First thank you for taking the time to read.

I am using a Sara R410M connected to an ESP32 module. I am very experienced with ESP32 but am new to cellular in embedded applications.

My application is to develop a Gateway device with uses the ESP32 as the main processor and the Sara R410 as the connectivity method to the Internet. We’ll be communicating data to various cloud services over MQTT sockets(Azure, AWS IoT, Losant, etc). We have already developed this product with WiFi connectivity(ESP32 stand alone) but now wish to make a cellular variant.

I have written an ESP32 compatible library for the Sara-R410 which implements the functionality of WiFiClient and WiFiClient secure. The application instantiates an object of the library and then passes it to the MQTT PubSub client which then handles connectivity and data transmissions to the cloud. Everything is working perfectly except for the fact that the MQTT socket connection keeps dropping out. I establish a connection to the cloud via MQTT then I read the connection status of the Socket via the at+usoctl=0,10 command in a loop. It returns a 4(connection established) for about 23 seconds, then after that it returns a 9(Last_Ack status) so the application has to connect again.

Can anyone give insight as to why the socket keeps disconnecting after 23 seconds on the Sara R410? I am using a Hologram sim with the data set to unlimited. I have tried this with 3 different cloud services and each time the connection drops after 23 seconds or so.

Thank you

Update.

I have determined the cause of the dropped connection is the MQTT Keep Alive timeout. So the server(AWS in this case) is closing the socket since no data or Ping Request has been received for the timeout period specified by the client(ESP32+R410) which was set to 30 seconds. I have determined Ping Requests are being sent from the hardware to AWS but a response is not always received. There seems to be a reliability issue over the cellular connection but still trying to work that out.

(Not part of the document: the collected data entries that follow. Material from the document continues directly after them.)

-- ==== Sys2Proof/Machine/Regs.lean ====
section
/-!
DEFINITION. The register map: for every register of every page, its offset, its fields, their access types and reset values,
as the register tables of the spec give them (R7, R32, R61, R92 to R95, R134, R135, R164 to R166, R184, R185, R214, R215,
R247 to R249, R296, R297, R329 to R332, R358 to R361, R384, R406 to R408, R432 to R434, R456 to R458). `A.X` is the address
(page × 0x1000 + offset) of register X, with the page's instance `p` and the register's index `i` where it has them;
`F.X_FIELD` is the place of one field.
-/
namespace Sys2Proof.Machine

/-- Access types (R30). -/
inductive Acc where
  | rw | ro | rc | w1c | w1s | wo | rws | rwi
deriving DecidableEq, Repr

/-- The place of a field in a word: its high and low bit. -/
structure Fld where
  hi : Nat
  lo : Nat
deriving DecidableEq, Repr

/-- One field of a register table. -/
structure FieldDef where
  hi : Nat
  lo : Nat
  acc : Acc
  reset : Nat
deriving DecidableEq, Repr

/-- Whether a register is half of a 64-bit pair (R48). -/
inductive Pair where
  | single | lo | hi
deriving DecidableEq, Repr

/-- One register, or `cnt` of them `stride` bytes apart. -/
structure RegDef where
  off : Nat
  stride : Nat
  cnt : Nat
  pair : Pair
  fields : List FieldDef
deriving DecidableEq, Repr

/-- The blocks of the page map (R29). -/
inductive Blk where
  | sys | clk | keep | hostB | gaffer | mem | lease | rasterB | maps | sched | bench | ingest | flow | sampler | marver
  | solver | cloop | scan | tuiper | sets | fl | sp | pl | mg | dmx | q | time | ptp | trig | sync | twin | lehr | cal
  | glory | life | debug | lane
deriving DecidableEq, Repr

/-- The block of a page (R29); none where the page is unassigned. -/
def blkOf (p : Nat) : Option Blk :=
  if p < 0x30 then
    (match p with
    | 0x000 => some .sys | 0x001 => some .clk | 0x002 => some .keep | 0x004 => some .hostB | 0x008 => some .gaffer
    | 0x010 => some .mem | 0x011 => some .lease | 0x020 => some .rasterB | 0x021 => some .maps | _ => none)
  else if p = 0x30 then some .sched
  else if p < 0x40 then none else if p < 0x50 then some .bench else if p = 0x50 then some .ingest
  else if p < 0x60 then none else if p < 0x70 then some .flow else if p = 0x80 then some .sampler
  else if p = 0x90 then some .marver else if p = 0xA0 then some .solver else if p = 0xA1 then some .cloop
  else if p < 0xB0 then none else if p < 0xB8 then some .scan
  else if p = 0xC0 then some .tuiper else if p = 0xC1 then some .sets
  else if p < 0x100 then none else if p < 0x140 then some .fl else if p < 0x144 then some .sp
  else if p < 0x146 then some .pl else if p = 0x146 then some .mg else if p = 0x148 then some .dmx
  else if p < 0x150 then none else if p < 0x160 then some .q
  else if p = 0x160 then some .time else if p = 0x161 then some .ptp else if p = 0x162 then some .trig
  else if p = 0x163 then some .sync else if p = 0x170 then some .twin else if p = 0x180 then some .lehr
  else if p = 0x181 then some .cal else if p = 0x190 then some .glory else if p = 0x191 then some .life
  else if p = 0x192 then some .debug else if p < 0x1A0 then none else if p < 0x1E6 then some .lane else none

/-- The block code PAGE_ID reports (R29). -/
def Blk.code : Blk → Nat
  | .sys => 0x0001 | .clk => 0x0002 | .keep => 0x0003 | .hostB => 0x0004 | .gaffer => 0x0005 | .mem => 0x0010
  | .lease => 0x0011 | .rasterB => 0x0020 | .maps => 0x0021 | .sched => 0x0030 | .bench => 0x0031 | .ingest => 0x0040
  | .flow => 0x0041 | .sampler => 0x0050 | .marver => 0x0060 | .solver => 0x0070 | .cloop => 0x0071 | .scan => 0x0080
  | .tuiper => 0x0090 | .sets => 0x0091 | .fl => 0x00A0 | .sp => 0x00A1 | .pl => 0x00A2 | .mg => 0x00A3 | .dmx => 0x00A4
  | .q => 0x00B0 | .time => 0x00C0 | .ptp => 0x00C1 | .trig => 0x00C2 | .sync => 0x00C3 | .twin => 0x00D0 | .lehr => 0x00E0
  | .cal => 0x00E1 | .glory => 0x00F0 | .life => 0x00F1 | .debug => 0x00F2 | .lane => 0x0100

/-- The first page of a block (R29). -/
def Blk.base : Blk → Nat
  | .sys => 0x000 | .clk => 0x001 | .keep => 0x002 | .hostB => 0x004 | .gaffer => 0x008 | .mem => 0x010
  | .lease => 0x011 | .rasterB => 0x020 | .maps => 0x021 | .sched => 0x030 | .bench => 0x040 | .ingest => 0x050
  | .flow => 0x060 | .sampler => 0x080 | .marver => 0x090 | .solver => 0x0A0 | .cloop => 0x0A1 | .scan => 0x0B0
  | .tuiper => 0x0C0 | .sets => 0x0C1 | .fl => 0x100 | .sp => 0x140 | .pl => 0x144 | .mg => 0x146 | .dmx => 0x148
  | .q => 0x150 | .time => 0x160 | .ptp => 0x161 | .trig => 0x162 | .sync => 0x163 | .twin => 0x170 | .lehr => 0x180
  | .cal => 0x181 | .glory => 0x190 | .life => 0x191 | .debug => 0x192 | .lane => 0x1A0

/-- The instance number of a page (R29). -/
def instOf (p : Nat) : Nat :=
  match blkOf p with
  | some b => p - b.base
  | none => 0


/-- The common page header (R32). -/
def headerTable : List RegDef := [
  ⟨0x000, 0, 1, .single, [⟨31, 16, .ro, 0⟩, ⟨15, 8, .ro, 0⟩]⟩,
  ⟨0x004, 0, 1, .single, [⟨31, 24, .ro, 1⟩, ⟨23, 16, .ro, 0⟩]⟩,
  ⟨0x008, 0, 1, .single, [⟨31, 25, .ro, 0⟩]⟩,
  ⟨0x00C, 0, 1, .single, [⟨31, 31, .rwi, 0⟩, ⟨30, 30, .rwi, 0⟩, ⟨1, 0, .rwi, 0⟩]⟩,
  ⟨0x010, 0, 1, .single, [⟨31, 0, .w1c, 0⟩]⟩,
  ⟨0x014, 0, 1, .single, [⟨31, 0, .rw, 0⟩]⟩,
  ⟨0x018, 0, 1, .single, [⟨31, 0, .w1s, 0⟩]⟩,
  ⟨0x01C, 0, 1, .single, [⟨31, 0, .w1c, 0⟩]⟩,
  ⟨0x020, 0, 1, .single, [⟨31, 0, .ro, 0⟩]⟩,
  ⟨0x024, 0, 1, .single, [⟨31, 31, .ro, 0⟩, ⟨15, 0, .ro, 0⟩]⟩,
  ⟨0x028, 0, 1, .single, [⟨31, 27, .w1c, 0⟩, ⟨23, 16, .ro, 0⟩, ⟨15, 0, .w1c, 0⟩]⟩,
  ⟨0x02C, 0, 1, .single, [⟨31, 0, .rc, 0⟩]⟩,
  ⟨0x030, 0, 1, .single, [⟨15, 8, .rw, 0⟩, ⟨1, 1, .w1s, 0⟩, ⟨0, 0, .w1s, 0⟩]⟩,
  ⟨0x034, 0, 1, .single, [⟨31, 16, .ro, 0⟩, ⟨2, 0, .ro, 0⟩]⟩]

/-- Registers of the CLK page (R7, 01_architecture.md). -/
def clkTable : List RegDef := [
  ⟨0x080, 0, 1, .single, [⟨6, 0, .ro, 0⟩]⟩,
  ⟨0x084, 0, 1, .single, [⟨22, 16, .rwi, 0⟩, ⟨3, 0, .rwi, 0⟩]⟩,
  ⟨0x088, 0, 1, .single, [⟨31, 0, .ro, 0⟩]⟩,
  ⟨0x08C, 0, 1, .single, [⟨31, 0, .rc, 0⟩]⟩,
  ⟨0x090, 0, 1, .single, [⟨31, 0, .rc, 0⟩]⟩]

/-- Registers of the SYS page (R61, 02_pages_epochs.md). -/
def sysTable : List RegDef := [
  ⟨0x080, 0, 1, .single, [⟨31, 0, .ro, 1262895254⟩]⟩,
  ⟨0x084, 0, 1, .single, [⟨31, 24, .ro, 11⟩, ⟨23, 16, .ro, 0⟩, ⟨15, 8, .ro, 1⟩]⟩,
  ⟨0x088, 0, 1, .single, [⟨31, 0, .rwi, 0⟩]⟩,
  ⟨0x08C, 0, 1, .single, [⟨31, 0, .ro, 0⟩]⟩,
  ⟨0x090, 0, 1, .single, [⟨31, 0, .ro, 0⟩]⟩,
  ⟨0x094, 0, 1, .single, [⟨31, 0, .ro, 0⟩]⟩,
  ⟨0x098, 0, 1, .single, [⟨10, 0, .rws, 20⟩]⟩,
  ⟨0x09C, 0, 1, .single, [⟨1, 1, .rwi, 0⟩, ⟨0, 0, .w1s, 0⟩]⟩,
  ⟨0x0A0, 0, 1, .single, [⟨1, 1, .rwi, 0⟩, ⟨0, 0, .w1s, 0⟩]⟩,
  ⟨0x0A4, 0, 1, .single, [⟨31, 24, .ro, 0⟩, ⟨23, 16, .ro, 0⟩, ⟨15, 0, .ro, 0⟩]⟩,
  ⟨0x0A8, 0, 1, .single, [⟨31, 0, .ro, 0⟩]⟩,
  ⟨0x0AC, 0, 1, .single, [⟨10, 0, .rw, 64⟩]⟩,
  ⟨0x0B0, 0, 1, .single, [⟨31, 16, .wo, 0⟩, ⟨0, 0, .wo, 0⟩]⟩,
  ⟨0x0B4, 0, 1, .single, [⟨4, 4, .ro, 0⟩, ⟨3, 3, .ro, 0⟩, ⟨2, 2, .ro, 0⟩, ⟨1, 1, .ro, 0⟩, ⟨0, 0, .ro, 0⟩]⟩,
  ⟨0x0B8, 0, 1, .single, [⟨31, 16, .rc, 0⟩, ⟨11, 0, .ro, 0⟩]⟩,
  ⟨0x0BC, 0, 1, .single, [⟨0, 0, .ro, 0⟩]⟩,
  ⟨0x0C0, 0x4, 16, .single, [⟨31, 0, .ro, 0⟩]⟩,
  ⟨0x100, 0, 1, .single, [⟨5, 0, .wo, 0⟩]⟩,
  ⟨0x800, 0x4, 512, .single, [⟨31, 31, .rw, 0⟩, ⟨5, 0, .rw, 0⟩]⟩]
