/-- Record a run's counts in the bench's page, the SAMPLER page and RASTER (R66, R102, R107, R109, R111, R157 to R163). The
cycles a run takes are a free value (log entry 1). -/
def recordRun (b used : Nat) (sampling : Bool) (a : RunAcc) : State :=
  let s := a.s
  let s := s.wr (A.BENCH_LAST_USED b) (w32 used)
  let s := s.add (A.BENCH_CELLS b) ⟨31, 0⟩ a.cells
  let cyc := s.fresh (2 ^ 24)
  let s := cyc.2.add64 (A.BENCH_BUSY_CYC_LO b) (a.cells + cyc.1)
  let s := s.add (A.BENCH_SRC_OOR b) ⟨31, 0⟩ a.oor
  let acts := (if 0 < a.drops then [GAct.mk 29 0x10 (some 0)] else []) ++ (if a.idxClip then [GAct.mk 29 0x11 (some 1)] else []) ++
    (if a.limited then [GAct.mk 30 0x12 (some 2)] else [])
  let s := acts.foldl (fun t g => t.guardActs (P.BENCH b) [g]) s
  let s := s.subst a.subst
  if !sampling then s
  else
    let s := s.add64 A.SAMPLER_TAPS_LO a.taps
    let s := s.add A.SAMPLER_CELLS ⟨31, 0⟩ a.sampled
    let s := s.add A.SAMPLER_NO_FRAME ⟨31, 0⟩ a.noFrame
    let s := s.add A.SAMPLER_OUTSIDE ⟨31, 0⟩ a.outside
    let s := s.add A.SAMPLER_SKIPPED ⟨31, 0⟩ a.skipped
    let w := s.fresh (2 ^ 24)
    let s := w.2.add64 A.SAMPLER_GRANT_WAIT_LO w.1
    let s := s.guardActs P.SAMPLER (List.replicate a.bad ⟨31, 0x21, some 1⟩)
    let s := s.guardActs P.SAMPLER (List.replicate a.foot ⟨30, 0x20, some 0⟩)
    (s.raiseN a.noFrame P.SAMPLER 0).raiseN a.bad P.SAMPLER 1

/-- Where a job's reads of its source begin, for a job that has one (R110 to R114). -/
def jobSource (d : List Nat) (src : Region) (s : State) : Option Nat :=
  match dKind d with
  | 1 => if bits (dw d 6) 31 28 = 6 then some (s.bufBase (bits (dw d 15) 31 20)) else none
  | 2 => some (s.bufBase (bits (dw d 6) 31 20) + geoEntry d (dStart d) * 16)
  | 3 => some (src.base + bits (dw d 7) 23 0 * 8)
  | 4 => if dVideoClip d then none else some (s.bufBase (bits (dw d 6) 31 20))
  | _ => none

/-- Run a job on bench `b` from position `first` on: all of it, or `limit` positions of it. Its state block is written with
RESUME naming the next position where `resume` (R101, R124). Answers the next position and the state after. LAST_USED of a job that is
stopped, or that resumes, is its whole span in the region: the manual does not say whether it counts the positions of that run alone
(DESIGN CHOICE, log entry 39). -/
def runJob (b : Nat) (j : RunJob) (fresh : Bool) (limit : Option Nat) (resume writeBlock : Bool) (s : State) : Nat × State :=
  let inj := dKind j.desc == 1 && decide (dOut j.desc < 2) && s.injArmed P.RASTER 1
  let s := if inj then s.injTake P.RASTER 1 else s
  let d := if inj then j.desc.set 11 (dw j.desc 11 / 65536 * 65536 + 0x7E00) else j.desc
  let g := if dVideoClip d then ⟨0, 0, 0, 0, 0, false⟩ else s.layer (dLayer d)
  let total := g.w * g.h
  let span := runSpan d total
  let blk := (s.blockAddr j.slot).map s.readBlock
  let b0 := blk.getD ⟨0, 0, 0, 0, 0, 0, 0⟩
  let frames := clipFrames s d
  let ph := match dPhase d frames with
    | some (p0, rate, lim) => phaseOf b0 fresh p0 rate j.pt lim
    | none => (0, { b0 with ptLast := j.pt % 2 ^ 64 })
  let ctx : RunCtx := ⟨d, g, s.layer (bits (dw d 6) 31 28), s.mapsOf (s.act A.MAPS_MAP_SET), ph.1, frames⟩
  let start := span.1
  let first := max j.pos start
  let stop := match limit with
    | some n => min (start + span.2) (first + n)
    | none => start + span.2
  let sub0 := if dKind d = 1 ∧ dOut d < 2 then
    substCount (dw d 11 + dw d 12 * 2 ^ 32) + substCount (dw d 13 + dw d 14 * 2 ^ 32) else 0
  let drops := if dWhole d || total == 0 then 0 else dCount d - span.2
  let clipShort := (dVideoClip d || total != 0) && ((dKind d == 4 && decide (frames < bits (dw d 10) 23 0)) ||
    (dKind d == 1 && bits (dw d 6) 31 28 == 6 && decide (s.bufSize (bits (dw d 15) 31 20) / 2 < bits (dw d 15) 12 0)) ||
    (dKind d == 3 && dOut d == 3 && bits (dw d 6) 27 16 != nullBuf && decide (s.bufSize (bits (dw d 6) 27 16) / 2 < 4097)))
  let src := if stop ≤ first then none else jobSource d ctx.src s
  let ecc := match src with | some ad => eccRead ad s | none => (false, s)
  let now := s.sched.clips
  let t := match src with | some ad => if ecc.1 then ecc.2.memClear (ad / 64 * 64) 64 else ecc.2 | none => ecc.2
  let a0 : RunAcc := ⟨{ t with sched := { t.sched with clips := j.clips } }, 0, false, clipShort, drops, sub0, 0, 0, 0, 0, 0, 0, 0, 0, 0⟩
  let a := if dVideoClip d then
      let r := presentClip d frames ph.1 s
      { a0 with s := if j.frame = s.sched.frame then r.1 else s, idxClip := a0.idxClip || r.2 }
    else
      let a := jobSteps ctx first start (stop - start) a0
      let u := match src with | some ad => if ecc.1 then burstBack ad s a.s else a.s | none => a.s
      { a with s := { u with sched := { u.sched with clips := now } } }
  let used := span.2 - (a.drops - drops)
  let s := recordRun b used (dKind d == 2) a
  let s := match s.blockAddr j.slot with
    | some ad => if writeBlock then
        s.writeBlock ad { ph.2 with resume := if resume then 2 ^ 31 + stop else 0, frameLast := j.frame % 2 ^ 32 } else s
    | none => s
  (stop, s)

end Sys2Proof.Machine
end

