/-- Step 6: every layer Marver has released opens for the frame (R122). -/
def openLayers (s : State) : State :=
  (List.range 16).foldl (fun t i =>
    let l := t.layerSt i
    if l.released && !l.opened then
      (t.setLayer i ⟨true, false, false, true⟩).put (A.SCHED_LAYER_STAT i) F.SCHED_LAYER_STAT_OPEN 1
    else t) s

/-- Console FLAGS due at this boundary join the held writes: a flag in both SET and CLEAR is set, without being cleared first (R155). -/
def consoleDue (s : State) : State :=
  { s with
    ingest := { s.ingest with conDue := [] }
    sched := { s.sched with held := s.sched.held ++ s.ingest.conDue.flatMap fun x =>
      [⟨.gaffer, A.SCHED_GCLR_LO, x.2 &&& ~~~x.1⟩, ⟨.gaffer, A.SCHED_GSET_LO, x.1⟩] } }

/-- The boundary steps of the scheduler from step 2 on: the steps, the held writes, and the opening of the layers (R128). -/
def heldWritesApplyOp (s : State) : State :=
  if !s.sched.holding then s
  else
    let s := schedSteps (consoleDue s)
    let held := s.sched.held
    let s := applyHeld held { s with sched := { s.sched with held := [] } }
    schedKick (openLayers { s with sched := { s.sched with applying := false } })

/-- CONSOLE_FLAGS_APPLY: console FLAGS due at this boundary are applied with the held writes, once (R155). -/
def consoleFlagsOp (s : State) : State := if s.sched.holding then consoleDue s else s

/-- What the scheduler does when boundary N is marked: boundary steps not yet taken are taken, its writes are held from now on,
and TC(N) is taken (R128, R130). `tc` is the value of the timecode source `src`, none while it has timed out or none is selected; a source
just selected has no TC(N − 1). -/
def schedBoundary (frame : Nat) (tc : Option Word) (src : Nat) (s : State) : State :=
  let s := countTicks (heldWritesApplyOp s)
  let s := { s with
    ingest := { s.ingest with conDue := s.ingest.conDue ++ s.ingest.conFlags, conFlags := [] }
    sched := { s.sched with
      holding := true, frame := frame, clips := [], tcFired := 0, tcPrev := if src = s.sched.tcSrc then s.sched.tcNow else none, tcNow := tc, tcSrc := src,
      layers := s.sched.layers.map fun l => { l with isOpen := false, closed := true, released := true, opened := false } } }
  let s := (List.range 16).foldl (fun t i => t.put (A.SCHED_LAYER_STAT i) F.SCHED_LAYER_STAT_OPEN 0) s
  match tc with
  | some w => s.wr A.SCHED_TC_NOW w
  | none => s

end Sys2Proof.Machine
end

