-- ==== Sys2Proof/Machine/Gaffer.lean ====
section
/-!
DEFINITION. The Gaffer: flash, images, the settings store, start, the mailbox, Jack cores and live update (R409 to R426, R432).
Reason codes, and what the punty record holds, are not laid out by the manual: reasons are free values (log entry 1), and the record,
a working form, is not written.
-/
namespace Sys2Proof.Machine

/-! ### Flash and images (R410 to R413) -/

/-- A byte of flash; nothing written reads as erased (log entry 23). -/
def State.flashB (s : State) (a : Nat) : Byte := amGet (fun _ => 0xFF) s.gaffer.flash a

/-- Read `n` bytes of flash. -/
def State.flashRead (s : State) (a n : Nat) : List Byte := (List.range n).map fun i => s.flashB (a + i)

/-- A 32-bit word of flash, least significant byte first (log entry 18). -/
def State.flash32 (s : State) (a : Nat) : Nat := leNat (s.flashRead a 4)

/-- Write bytes of flash. -/
def flashWrite (a : Nat) (d : List Byte) (s : State) : State :=
  { s with gaffer := { s.gaffer with
    flash := d.zipIdx.foldl (fun (m : AMap Byte) x => amSet (fun _ => 0xFF) m (a + x.2) x.1) s.gaffer.flash } }

/-- Where a slot begins: 0 ACTIVE, 1 STAGING, 2 FALLBACK. -/
def slotAt (i : Nat) : Nat := 0x1000000 + i * 0x2000000

/-- Where a settings copy begins. -/
def setAt (k : Nat) : Nat := 0x20000 + k * 0x100000

/-- Copy one slot to another. -/
def slotCopy (src dst : Nat) (s : State) : State :=
  let a := slotAt src
  let b := slotAt dst
  let m := s.gaffer.flash.filter fun x => x.1 < b || b + 0x2000000 ≤ x.1
  let from' := s.gaffer.flash.filter fun x => decide (a ≤ x.1) && decide (x.1 < a + 0x2000000)
  { s with gaffer := { s.gaffer with
    flash := from'.foldl (fun (m : AMap Byte) x => amSet (fun _ => 0xFF) m (x.1 - a + b) x.2) m } }

/-- A slot as the directory shows it. -/
def State.slotOf (s : State) (i : Nat) : Slot := s.gaffer.slots.getD i ⟨0, 0⟩

/-- SLOT_STAT and SLOT_VER follow the directory (R410). -/
def slotReport (s : State) : State :=
  [0, 1, 2].foldl (fun (t : State) i =>
    (t.wr (A.GAFFER_SLOT_STAT i) (w32 ((t.slotOf i).state * 2 ^ 28))).wr (A.GAFFER_SLOT_VER i) (t.slotOf i).version) s

/-- Set a slot's directory entry. -/
def putSlot (i : Nat) (x : Slot) (s : State) : State :=
  slotReport { s with gaffer := { s.gaffer with slots := s.gaffer.slots.set i x } }

/-- Set a slot's state. -/
def slotState (i st : Nat) (s : State) : State := putSlot i { s.slotOf i with state := st } s

/-- A header word of the image in a slot. -/
def State.imageWord (s : State) (i w : Nat) : Nat := s.flash32 (slotAt i + 4 * w)

/-- What an image's header says (R412). -/
def State.imageInfo (s : State) (i : Nat) : ImageInfo :=
  let w := s.imageWord i 1
  ⟨w / 2 ^ 24, w / 2 ^ 16 % 256, w / 256 % 256, w % 256, w32 (s.imageWord i 2), s.imageWord i 3⟩

/-- Whether the life-cycle state accepts images of a key slot (R446). -/
def State.keyAccepted (s : State) (k : Nat) : Bool :=
  (s.life == 1 && k == 0) || ((s.life == 2 || s.life == 3) && decide (1 ≤ k) && decide (k ≤ 3))

/-- Whether the image in a slot is valid (R413). -/
def State.imageValid (s : State) (i : Nat) : Bool :=
  let len := s.imageWord i 4
  let sec (k : Nat) : Nat × Nat := (s.imageWord i (5 + 2 * k), s.imageWord i (6 + 2 * k))
  let x := s.imageInfo i
  s.imageWord i 0 == 0x4B46494D && decide (1 ≤ len) && decide (len ≤ 33553920) &&
    ([0, 1, 2, 3].all fun k => decide ((sec k).1 + (sec k).2 ≤ len)) && decide ((sec 0).2 ≤ 0x200000) &&
    s.keyAccepted x.keySlot && bitOf (s.rd A.LIFE_KEYS) x.keySlot && !bitOf (s.rd A.LIFE_KEYS) (4 + x.keySlot) &&
    decide (s.get A.LIFE_MIN_SEC_VER F.LIFE_MIN_SEC_VER_MIN ≤ x.secVer) && Config.sigOk (s.flashRead (slotAt i) (512 + len))

/-! ### The settings store (R415 to R419) -/

/-- One step of the CRC-32 of IEEE 802.3 over a byte. -/
def crc32Bits : Nat → Nat → Nat
  | 0, c => c
  | n + 1, c => crc32Bits n (if c % 2 = 1 then (c / 2) ^^^ 0xEDB88320 else c / 2)

/-- The CRC-32 of IEEE 802.3. -/
def crc32 (d : List Byte) : Nat := d.foldl (fun c b => crc32Bits 8 (c ^^^ b.toNat)) 0xFFFFFFFF ^^^ 0xFFFFFFFF

/-- A settings copy with its header (R415). -/
def settingsBytes (ver gen : Nat) (recs : List Byte) : List Byte :=
  let h := leBytes 4 0x4B534554 ++ leBytes 4 ver ++ leBytes 4 gen ++ leBytes 4 (recs.length / 8)
  h ++ leBytes 4 (crc32 (h ++ recs)) ++ List.replicate 44 0 ++ recs

/-- COUNT of a settings copy. -/
def State.setCount (s : State) (k : Nat) : Nat := s.flash32 (setAt k + 12) % 2 ^ 17

/-- GENERATION of a settings copy. -/
def State.setGen (s : State) (k : Nat) : Nat := s.flash32 (setAt k + 8)

/-- A settings copy from word 0 to its last record. -/
def State.setBytes (s : State) (k : Nat) : List Byte := s.flashRead (setAt k) (64 + 8 * s.setCount k)

/-- Whether a copy is intact for an image whose settings format is `ver` (R415). -/
def State.setIntact (s : State) (ver k : Nat) : Bool :=
  s.flash32 (setAt k) == 0x4B534554 && decide (s.setCount k ≤ 131064) &&
    s.flash32 (setAt k + 16) == crc32 (s.flashRead (setAt k) 16 ++ (s.setBytes k).drop 64) &&
    Config.setVerReadable ver (s.flash32 (setAt k + 4) % 256)

/-- The intact copies. -/
def State.intactSets (s : State) (ver : Nat) : List Nat := [0, 1, 2].filter fun k => s.setIntact ver k

/-- SET_STAT.RESULT and the copy used among the intact ones (R416). -/
def State.chooseSettings (s : State) (l : List Nat) : Nat × Option Nat :=
  let agree (a b : Nat) : Bool := s.setBytes a == s.setBytes b
  let pair := l.find? fun a => l.any fun b => b != a && agree a b
  let newest := l.find? fun a => l.all fun b => b == a || later (s.setGen a) (s.setGen b)
  match l with
  | [] => (5, none)
  | [a] => (3, some a)
  | _ =>
    if l.length = 3 ∧ l.all (fun b => agree (l.headD 0) b) then (0, some (l.headD 0))
    else match pair, newest with
      | some a, _ => (1, some a)
      | none, some a => (2, some a)
      | none, none => (4, none)

/-- Records of a settings copy as register writes: address and value. -/
def parseRecords : Nat → List Byte → List (Nat × Word)
  | 0, _ => []
  | n + 1, d => if d.length < 8 then []
    else
      let w := leNat (d.take 4)
      (w / 2 ^ 16 % 4096 * 4096 + w % 4096, w32 (leNat ((d.drop 4).take 4))) :: parseRecords n (d.drop 8)

/-- The records of a settings copy, converted where its format is not the image's own (R415). -/
def State.setRecords (s : State) (ver k : Nat) : List Byte :=
  let recs := (s.setBytes k).drop 64
  let old := s.flash32 (setAt k + 4) % 256
  if old = ver then recs else Config.migrate old ver recs

/-- The settings copy is chosen (R416). -/
def settingsChoose (ver : Nat) (s : State) : State :=
  let l := s.intactSets ver
  let c := s.chooseSettings l
  let used := c.2.getD 0
  let s := s.wr A.GAFFER_SET_STAT (w32 (c.1 * 2 ^ 28 + (l.foldl (fun n k => n + 2 ^ k) 0) * 2 ^ 24 + used * 2 ^ 20))
  let s := if c.1 = 4 then (s.wr A.SYS_SETTINGS_STAT 1).raise P.SYS 6 else s
  match c.2 with
  | none => { s with gaffer := { s.gaffer with settings := [] } }
  | some k =>
    let d := s.setRecords ver k
    let s := (s.wr A.GAFFER_SET_GEN (w32 (s.setGen k)))
    { s with gaffer := { s.gaffer with settings := parseRecords (d.length / 8) d } }

/-- Under MAJORITY, NEWEST and SINGLE the firmware rewrites the other copies with the chosen content (R416). -/
def settingsRewrite (s : State) : State :=
  let r := s.get A.GAFFER_SET_STAT F.GAFFER_SET_STAT_RESULT
  let k := s.get A.GAFFER_SET_STAT F.GAFFER_SET_STAT_USED
  if r = 0 ∨ 3 < r then s
  else
    let d := s.setBytes k
    [0, 1, 2].foldl (fun (t : State) i => if i = k then t else flashWrite (setAt i) d t) s

/-- Begin a save of a record list: GENERATION is one later than the latest intact copy's, and free where none is intact (R419). -/
def saveBegin (ver : Nat) (recs : List Byte) (s : State) : State :=
  let l := s.intactSets ver
  let x := s.fresh (2 ^ 32)
  let g := match l.find? fun a => l.all fun b => b == a || !earlier (s.setGen a) (s.setGen b) with
    | some a => ((s.setGen a + 1) % 2 ^ 32, s)
    | none => (x.1, x.2)
  { g.2 with gaffer := { g.2.gaffer with saving := some (settingsBytes ver g.1 recs) } }

/-! ### Start (R409, R414) -/

/-- STAGE of the start. -/
def State.stage (s : State) : Nat := s.get A.GAFFER_BOOT_STAT F.GAFFER_BOOT_STAT_STAGE

/-- A CONFIRMED STAGING image is put in force: ACTIVE to FALLBACK, then STAGING to ACTIVE; no image that fails is copied (R413,
R414). -/
def takeStaging (s : State) : State :=
  if (s.slotOf 1).state ≠ 3 then s
  else
    let s := if s.imageValid 0 then putSlot 2 (s.slotOf 0) (slotCopy 0 2 s) else s
    if s.imageValid 1 then putSlot 1 ⟨0, 0⟩ (putSlot 0 (s.slotOf 1) (slotCopy 1 0 s)) else slotState 1 6 s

Hi IOTrav, sorry to bother you, I’m working on a product that embed a cellular modem as alternative to the ethernet one.
I’m in touch with different mobile operator in order to understand what is for me a new world.
Two things for which I’m striving to get information are the

  • NAT translation table entries timeout
  • PDP Context timeout

Because both of them lead to a broken TCP connection I’m working to understand the maxinum ping period that I can use in order to keep the connection alive. This is direclty related to the idle traffic generated just to keep the MQTT connection alive and working.
With europen or even worse international roaming SIM the variety of policies used by the operators can lead to a very short ping period in order to make the application reliable. Up to know the most restrictive operator that I’ve meet is Vodafone that require a ping period less that 60 seconds. This can produce with MQTToTLS a montly traffic that can be as high as ~14MiB.
I’m wondering if your problem was related the nat or pdp timeout? Have you solved the problem lowering the MQTT PING?

Best regards
Mirko

Hello IOTrav,

I’ve a similar problem. I’ve a custom board with ESP32 connected to uBLOX SARA-R410M-02B (firmware version L0.0.00.00.05.08 [Apr 17 2019 19:34:02]). Would like to check whether you were able to send data to AWS?
If yes how you had process the data and certification? You have used certification by ublox or in ESP32?
Thanks.

@Anna
I am using the R410M with a Raspberry Pi that connects to an MQTT agent on AWS. I am using a default Mosquitto agent on AWS (ubuntu), with no special or additional configuration. I configured AWS to allow incoming traffic on the default MQTT ports. While I have experienced the 23 second time-out mentioned above, I have had no problem sending to AWS.

@IOTrav
I looked into the 23 second issue last year and if memory serves it turns out that 23 is approximately 1.5 times the default keep-alive timeout (15 seconds). I believe the MQTT client algorithm will drop the connection after 23 (= 1.5x15) seconds without a ping response. I think this was due to either a super-busy agent, or a weak link in the communications that introduced too much latency (probably the latter), In any case, the problem was transient and went away after a short time.

1 Like

Thank you very much @davidm.